Problem:
Scan the material below and copy every line holding the word "lines".

Dataset content:
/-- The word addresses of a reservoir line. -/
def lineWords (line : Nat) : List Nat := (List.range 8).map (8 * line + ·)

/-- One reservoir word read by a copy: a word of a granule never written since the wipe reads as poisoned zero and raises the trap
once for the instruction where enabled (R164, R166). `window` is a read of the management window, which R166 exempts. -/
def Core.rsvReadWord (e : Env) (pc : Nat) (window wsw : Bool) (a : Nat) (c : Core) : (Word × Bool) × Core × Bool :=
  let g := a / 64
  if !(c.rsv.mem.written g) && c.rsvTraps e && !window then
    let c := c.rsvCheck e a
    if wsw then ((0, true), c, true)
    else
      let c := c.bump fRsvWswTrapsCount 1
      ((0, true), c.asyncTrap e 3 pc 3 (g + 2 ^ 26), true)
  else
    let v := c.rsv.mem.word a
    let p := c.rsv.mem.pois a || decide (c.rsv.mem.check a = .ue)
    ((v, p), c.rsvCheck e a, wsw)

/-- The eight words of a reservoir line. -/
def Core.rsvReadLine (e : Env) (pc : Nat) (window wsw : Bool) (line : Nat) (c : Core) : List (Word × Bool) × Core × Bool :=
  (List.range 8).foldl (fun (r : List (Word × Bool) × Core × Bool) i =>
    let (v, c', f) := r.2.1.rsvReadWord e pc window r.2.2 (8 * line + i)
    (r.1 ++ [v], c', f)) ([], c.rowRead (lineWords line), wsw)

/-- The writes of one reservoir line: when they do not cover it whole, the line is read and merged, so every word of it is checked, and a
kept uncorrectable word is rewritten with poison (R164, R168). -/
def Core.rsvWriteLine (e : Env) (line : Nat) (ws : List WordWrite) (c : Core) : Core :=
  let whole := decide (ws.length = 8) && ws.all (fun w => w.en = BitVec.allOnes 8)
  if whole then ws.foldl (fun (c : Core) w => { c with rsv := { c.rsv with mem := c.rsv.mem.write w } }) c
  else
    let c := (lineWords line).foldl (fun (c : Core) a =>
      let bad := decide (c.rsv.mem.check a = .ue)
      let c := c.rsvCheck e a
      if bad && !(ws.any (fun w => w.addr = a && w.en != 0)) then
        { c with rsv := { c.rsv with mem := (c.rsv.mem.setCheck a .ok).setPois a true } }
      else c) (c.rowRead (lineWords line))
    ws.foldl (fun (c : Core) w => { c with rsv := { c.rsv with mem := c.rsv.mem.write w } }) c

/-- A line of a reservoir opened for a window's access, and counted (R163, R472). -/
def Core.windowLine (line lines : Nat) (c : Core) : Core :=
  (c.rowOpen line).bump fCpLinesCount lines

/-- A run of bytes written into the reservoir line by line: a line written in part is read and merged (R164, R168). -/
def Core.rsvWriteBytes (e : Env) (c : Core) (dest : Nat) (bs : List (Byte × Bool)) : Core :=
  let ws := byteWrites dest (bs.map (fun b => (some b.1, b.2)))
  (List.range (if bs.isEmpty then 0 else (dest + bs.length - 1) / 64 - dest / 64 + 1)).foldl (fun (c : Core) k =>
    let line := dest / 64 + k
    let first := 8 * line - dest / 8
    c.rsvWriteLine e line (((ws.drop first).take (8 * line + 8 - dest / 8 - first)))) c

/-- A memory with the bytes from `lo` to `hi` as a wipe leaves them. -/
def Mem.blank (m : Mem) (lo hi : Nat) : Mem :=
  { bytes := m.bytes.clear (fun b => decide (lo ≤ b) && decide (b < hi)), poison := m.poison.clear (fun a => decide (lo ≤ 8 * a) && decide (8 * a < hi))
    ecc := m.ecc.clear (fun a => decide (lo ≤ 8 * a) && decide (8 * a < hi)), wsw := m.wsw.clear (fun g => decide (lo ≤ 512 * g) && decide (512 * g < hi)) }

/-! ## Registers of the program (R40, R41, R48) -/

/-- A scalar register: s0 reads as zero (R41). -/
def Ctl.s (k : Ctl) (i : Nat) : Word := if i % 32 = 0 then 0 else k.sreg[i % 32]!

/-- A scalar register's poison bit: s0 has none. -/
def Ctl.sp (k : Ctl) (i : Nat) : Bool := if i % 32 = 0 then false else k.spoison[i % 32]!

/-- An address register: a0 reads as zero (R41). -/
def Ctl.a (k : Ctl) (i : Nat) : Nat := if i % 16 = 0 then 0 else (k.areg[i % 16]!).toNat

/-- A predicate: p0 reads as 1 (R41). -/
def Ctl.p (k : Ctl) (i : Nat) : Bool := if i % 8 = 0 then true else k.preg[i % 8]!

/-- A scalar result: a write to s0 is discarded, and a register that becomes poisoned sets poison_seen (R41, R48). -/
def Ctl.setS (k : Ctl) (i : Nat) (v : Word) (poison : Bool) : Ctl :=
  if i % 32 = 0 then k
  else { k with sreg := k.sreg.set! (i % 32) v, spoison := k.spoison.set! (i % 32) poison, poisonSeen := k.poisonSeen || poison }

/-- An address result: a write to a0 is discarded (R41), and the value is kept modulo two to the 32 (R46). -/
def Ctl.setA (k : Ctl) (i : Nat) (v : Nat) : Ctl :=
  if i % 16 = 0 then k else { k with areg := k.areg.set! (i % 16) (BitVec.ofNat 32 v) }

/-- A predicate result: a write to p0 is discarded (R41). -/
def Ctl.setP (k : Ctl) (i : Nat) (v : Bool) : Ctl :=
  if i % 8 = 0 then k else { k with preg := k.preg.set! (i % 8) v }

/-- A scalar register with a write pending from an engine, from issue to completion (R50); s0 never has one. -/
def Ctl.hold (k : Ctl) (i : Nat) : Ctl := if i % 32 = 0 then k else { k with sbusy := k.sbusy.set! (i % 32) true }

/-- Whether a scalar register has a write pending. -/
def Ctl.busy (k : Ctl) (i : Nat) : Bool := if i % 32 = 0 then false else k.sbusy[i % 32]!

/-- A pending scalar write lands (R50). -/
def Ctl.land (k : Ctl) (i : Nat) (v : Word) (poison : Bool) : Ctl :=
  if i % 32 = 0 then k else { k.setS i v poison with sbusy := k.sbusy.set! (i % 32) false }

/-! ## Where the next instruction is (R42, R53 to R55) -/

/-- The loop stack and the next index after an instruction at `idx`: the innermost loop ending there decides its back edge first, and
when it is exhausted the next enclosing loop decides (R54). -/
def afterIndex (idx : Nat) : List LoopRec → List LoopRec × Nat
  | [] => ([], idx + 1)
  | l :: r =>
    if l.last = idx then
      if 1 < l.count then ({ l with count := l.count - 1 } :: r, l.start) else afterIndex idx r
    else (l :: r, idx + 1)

Answer space:
def Core.windowLine (line lines : Nat) (c : Core) : Core :=
  (c.rowOpen line).bump fCpLinesCount lines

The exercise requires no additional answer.